• **RECORDS PROVIDED**
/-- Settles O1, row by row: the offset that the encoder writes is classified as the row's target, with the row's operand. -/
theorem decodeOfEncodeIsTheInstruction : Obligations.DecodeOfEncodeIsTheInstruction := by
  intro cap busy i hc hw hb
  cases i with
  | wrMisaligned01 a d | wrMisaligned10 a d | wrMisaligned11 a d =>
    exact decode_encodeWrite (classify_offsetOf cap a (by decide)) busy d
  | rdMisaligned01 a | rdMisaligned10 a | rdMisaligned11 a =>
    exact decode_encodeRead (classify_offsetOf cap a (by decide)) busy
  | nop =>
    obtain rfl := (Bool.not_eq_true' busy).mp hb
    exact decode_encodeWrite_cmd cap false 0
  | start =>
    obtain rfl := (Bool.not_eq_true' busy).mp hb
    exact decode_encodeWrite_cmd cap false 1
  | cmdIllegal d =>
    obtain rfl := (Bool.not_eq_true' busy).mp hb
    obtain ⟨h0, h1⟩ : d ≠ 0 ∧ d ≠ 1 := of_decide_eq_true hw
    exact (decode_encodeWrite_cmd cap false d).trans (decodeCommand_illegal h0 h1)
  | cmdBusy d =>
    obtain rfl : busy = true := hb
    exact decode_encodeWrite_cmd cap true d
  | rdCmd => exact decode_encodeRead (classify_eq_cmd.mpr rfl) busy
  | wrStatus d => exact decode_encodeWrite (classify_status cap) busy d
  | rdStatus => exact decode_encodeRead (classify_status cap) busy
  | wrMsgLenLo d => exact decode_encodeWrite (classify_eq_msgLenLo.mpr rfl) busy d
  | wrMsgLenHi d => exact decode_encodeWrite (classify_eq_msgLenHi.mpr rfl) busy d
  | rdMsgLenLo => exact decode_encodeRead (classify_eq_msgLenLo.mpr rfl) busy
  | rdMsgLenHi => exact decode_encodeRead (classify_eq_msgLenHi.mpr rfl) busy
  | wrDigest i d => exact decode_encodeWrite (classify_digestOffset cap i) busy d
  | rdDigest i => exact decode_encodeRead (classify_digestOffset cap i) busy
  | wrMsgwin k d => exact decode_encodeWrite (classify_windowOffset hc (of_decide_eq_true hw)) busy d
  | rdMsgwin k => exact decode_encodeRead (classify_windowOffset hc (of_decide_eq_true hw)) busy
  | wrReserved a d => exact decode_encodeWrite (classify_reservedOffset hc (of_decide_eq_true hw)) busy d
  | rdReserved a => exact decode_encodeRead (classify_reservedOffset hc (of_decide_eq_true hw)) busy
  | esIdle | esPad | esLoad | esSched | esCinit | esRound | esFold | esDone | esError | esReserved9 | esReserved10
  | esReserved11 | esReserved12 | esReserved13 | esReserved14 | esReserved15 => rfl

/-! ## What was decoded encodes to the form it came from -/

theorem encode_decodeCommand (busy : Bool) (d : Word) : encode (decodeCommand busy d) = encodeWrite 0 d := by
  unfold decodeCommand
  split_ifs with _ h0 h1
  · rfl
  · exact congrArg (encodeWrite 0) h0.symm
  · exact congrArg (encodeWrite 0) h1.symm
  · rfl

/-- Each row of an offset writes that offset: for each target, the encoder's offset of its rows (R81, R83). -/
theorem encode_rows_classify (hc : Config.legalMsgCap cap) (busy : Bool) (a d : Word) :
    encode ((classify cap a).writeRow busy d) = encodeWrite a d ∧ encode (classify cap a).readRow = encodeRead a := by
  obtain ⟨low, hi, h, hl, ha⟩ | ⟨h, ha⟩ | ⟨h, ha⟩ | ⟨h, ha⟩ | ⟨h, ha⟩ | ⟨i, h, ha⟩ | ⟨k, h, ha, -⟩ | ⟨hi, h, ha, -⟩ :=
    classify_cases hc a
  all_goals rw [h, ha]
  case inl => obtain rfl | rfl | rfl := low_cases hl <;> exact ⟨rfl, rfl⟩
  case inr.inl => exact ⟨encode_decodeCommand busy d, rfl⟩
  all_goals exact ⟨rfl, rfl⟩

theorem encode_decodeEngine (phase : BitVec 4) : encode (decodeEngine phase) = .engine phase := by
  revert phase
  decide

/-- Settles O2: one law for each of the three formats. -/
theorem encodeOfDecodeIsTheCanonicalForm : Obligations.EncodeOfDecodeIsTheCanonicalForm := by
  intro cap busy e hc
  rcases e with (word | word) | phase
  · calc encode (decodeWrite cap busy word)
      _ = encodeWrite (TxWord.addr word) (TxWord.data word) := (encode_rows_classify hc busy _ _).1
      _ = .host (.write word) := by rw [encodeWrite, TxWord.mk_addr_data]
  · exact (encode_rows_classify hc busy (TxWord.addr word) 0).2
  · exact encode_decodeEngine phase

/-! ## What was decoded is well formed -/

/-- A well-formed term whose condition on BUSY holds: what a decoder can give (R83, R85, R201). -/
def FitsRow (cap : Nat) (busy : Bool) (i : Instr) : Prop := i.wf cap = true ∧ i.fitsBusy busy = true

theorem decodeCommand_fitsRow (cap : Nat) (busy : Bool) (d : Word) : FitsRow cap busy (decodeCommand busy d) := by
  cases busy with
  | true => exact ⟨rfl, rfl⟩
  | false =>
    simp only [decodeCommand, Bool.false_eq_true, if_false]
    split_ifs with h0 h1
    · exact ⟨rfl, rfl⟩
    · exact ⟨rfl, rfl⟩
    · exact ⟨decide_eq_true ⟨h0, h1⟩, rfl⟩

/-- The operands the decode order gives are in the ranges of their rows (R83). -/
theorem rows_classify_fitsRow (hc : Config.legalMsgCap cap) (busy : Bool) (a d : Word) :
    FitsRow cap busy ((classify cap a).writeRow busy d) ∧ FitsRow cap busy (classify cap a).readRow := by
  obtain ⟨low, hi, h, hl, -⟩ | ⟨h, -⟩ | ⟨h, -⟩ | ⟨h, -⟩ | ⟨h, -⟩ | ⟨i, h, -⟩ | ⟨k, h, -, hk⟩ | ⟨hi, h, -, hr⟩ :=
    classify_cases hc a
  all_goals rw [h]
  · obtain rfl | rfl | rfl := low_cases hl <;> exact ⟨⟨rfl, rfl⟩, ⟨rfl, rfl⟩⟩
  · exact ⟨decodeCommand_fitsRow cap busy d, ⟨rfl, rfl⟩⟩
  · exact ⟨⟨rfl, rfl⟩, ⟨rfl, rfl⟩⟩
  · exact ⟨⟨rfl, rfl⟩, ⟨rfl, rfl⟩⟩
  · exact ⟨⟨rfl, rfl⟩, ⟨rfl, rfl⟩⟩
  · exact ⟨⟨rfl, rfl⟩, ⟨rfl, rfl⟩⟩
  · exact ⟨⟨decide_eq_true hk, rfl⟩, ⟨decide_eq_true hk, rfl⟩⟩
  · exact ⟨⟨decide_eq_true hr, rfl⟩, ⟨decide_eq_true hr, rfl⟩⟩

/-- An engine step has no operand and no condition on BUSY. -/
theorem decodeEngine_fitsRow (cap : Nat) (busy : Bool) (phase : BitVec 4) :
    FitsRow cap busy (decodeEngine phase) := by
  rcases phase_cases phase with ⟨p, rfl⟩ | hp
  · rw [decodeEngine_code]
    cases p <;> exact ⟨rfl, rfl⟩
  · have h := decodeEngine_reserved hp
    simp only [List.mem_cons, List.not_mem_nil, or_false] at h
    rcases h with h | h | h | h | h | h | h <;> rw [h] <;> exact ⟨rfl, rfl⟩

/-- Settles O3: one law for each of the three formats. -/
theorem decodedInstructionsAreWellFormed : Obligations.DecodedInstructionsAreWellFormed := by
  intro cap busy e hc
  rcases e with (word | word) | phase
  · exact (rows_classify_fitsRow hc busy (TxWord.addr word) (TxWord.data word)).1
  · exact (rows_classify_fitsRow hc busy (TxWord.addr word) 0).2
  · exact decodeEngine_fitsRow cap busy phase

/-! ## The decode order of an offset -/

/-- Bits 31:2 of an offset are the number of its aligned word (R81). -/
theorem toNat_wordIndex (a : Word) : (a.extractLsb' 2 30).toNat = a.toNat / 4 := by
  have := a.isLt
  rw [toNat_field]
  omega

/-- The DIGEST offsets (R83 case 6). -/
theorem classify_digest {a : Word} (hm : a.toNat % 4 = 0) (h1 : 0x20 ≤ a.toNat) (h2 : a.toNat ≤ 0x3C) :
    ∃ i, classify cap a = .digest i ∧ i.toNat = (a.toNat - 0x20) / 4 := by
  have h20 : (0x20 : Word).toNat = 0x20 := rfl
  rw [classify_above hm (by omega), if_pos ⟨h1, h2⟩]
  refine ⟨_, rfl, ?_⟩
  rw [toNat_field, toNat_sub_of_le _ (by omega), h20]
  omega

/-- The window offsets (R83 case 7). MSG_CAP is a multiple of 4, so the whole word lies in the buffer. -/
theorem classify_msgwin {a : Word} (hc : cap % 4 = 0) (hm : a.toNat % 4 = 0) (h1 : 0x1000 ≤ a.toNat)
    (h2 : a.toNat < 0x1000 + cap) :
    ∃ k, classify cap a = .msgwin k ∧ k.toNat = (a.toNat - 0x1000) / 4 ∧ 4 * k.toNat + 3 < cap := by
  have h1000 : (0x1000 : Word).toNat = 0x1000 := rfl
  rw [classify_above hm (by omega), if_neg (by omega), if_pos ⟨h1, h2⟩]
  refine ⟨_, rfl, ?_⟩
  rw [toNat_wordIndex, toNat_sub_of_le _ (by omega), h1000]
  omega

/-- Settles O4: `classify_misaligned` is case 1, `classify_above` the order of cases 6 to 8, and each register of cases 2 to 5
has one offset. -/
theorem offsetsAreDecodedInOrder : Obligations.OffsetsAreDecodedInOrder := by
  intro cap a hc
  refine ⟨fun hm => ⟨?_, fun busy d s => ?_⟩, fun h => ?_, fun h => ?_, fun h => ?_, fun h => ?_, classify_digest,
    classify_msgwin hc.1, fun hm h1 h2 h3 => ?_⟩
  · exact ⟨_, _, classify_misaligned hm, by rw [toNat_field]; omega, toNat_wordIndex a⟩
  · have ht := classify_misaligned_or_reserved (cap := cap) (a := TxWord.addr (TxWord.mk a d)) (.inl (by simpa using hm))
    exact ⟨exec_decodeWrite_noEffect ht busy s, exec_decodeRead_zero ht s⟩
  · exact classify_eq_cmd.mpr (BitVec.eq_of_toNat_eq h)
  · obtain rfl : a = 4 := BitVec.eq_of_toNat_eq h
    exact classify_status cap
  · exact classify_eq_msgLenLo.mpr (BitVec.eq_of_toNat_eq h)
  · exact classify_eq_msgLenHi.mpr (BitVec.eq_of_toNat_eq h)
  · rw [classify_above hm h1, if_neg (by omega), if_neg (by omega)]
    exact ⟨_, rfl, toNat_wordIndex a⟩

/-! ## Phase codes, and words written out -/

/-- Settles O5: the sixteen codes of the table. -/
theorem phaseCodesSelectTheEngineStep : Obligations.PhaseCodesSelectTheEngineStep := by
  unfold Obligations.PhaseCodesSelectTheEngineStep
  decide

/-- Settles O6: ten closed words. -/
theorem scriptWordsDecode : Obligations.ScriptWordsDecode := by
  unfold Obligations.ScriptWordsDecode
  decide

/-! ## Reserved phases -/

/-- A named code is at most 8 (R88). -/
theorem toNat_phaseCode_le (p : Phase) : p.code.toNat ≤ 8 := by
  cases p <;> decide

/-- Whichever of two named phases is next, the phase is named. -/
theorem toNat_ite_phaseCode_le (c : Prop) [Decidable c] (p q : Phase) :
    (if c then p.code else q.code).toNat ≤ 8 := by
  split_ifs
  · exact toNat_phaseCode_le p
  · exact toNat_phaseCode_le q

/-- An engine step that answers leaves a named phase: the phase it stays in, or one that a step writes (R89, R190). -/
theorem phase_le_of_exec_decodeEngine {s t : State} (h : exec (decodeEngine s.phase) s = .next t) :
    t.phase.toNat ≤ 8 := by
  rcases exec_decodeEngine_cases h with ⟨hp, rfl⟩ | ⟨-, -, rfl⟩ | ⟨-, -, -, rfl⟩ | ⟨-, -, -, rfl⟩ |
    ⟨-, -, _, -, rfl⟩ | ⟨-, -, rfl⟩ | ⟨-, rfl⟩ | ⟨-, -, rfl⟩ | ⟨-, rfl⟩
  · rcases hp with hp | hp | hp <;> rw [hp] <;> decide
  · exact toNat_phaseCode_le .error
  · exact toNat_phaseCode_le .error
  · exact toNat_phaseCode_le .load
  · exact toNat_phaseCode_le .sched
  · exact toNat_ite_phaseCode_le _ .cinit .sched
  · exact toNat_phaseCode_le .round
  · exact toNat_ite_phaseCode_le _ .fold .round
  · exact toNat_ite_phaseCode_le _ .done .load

• **WHAT YOU HAVE TO DO**
Every line in the data that holds the string "TxWord" should be returned.

• **SOLUTION**
      _ = encodeWrite (TxWord.addr word) (TxWord.data word) := (encode_rows_classify hc busy _ _).1
      _ = .host (.write word) := by rw [encodeWrite, TxWord.mk_addr_data]
  · exact (encode_rows_classify hc busy (TxWord.addr word) 0).2
  · exact (rows_classify_fitsRow hc busy (TxWord.addr word) (TxWord.data word)).1
  · exact (rows_classify_fitsRow hc busy (TxWord.addr word) 0).2
  · have ht := classify_misaligned_or_reserved (cap := cap) (a := TxWord.addr (TxWord.mk a d)) (.inl (by simpa using hm))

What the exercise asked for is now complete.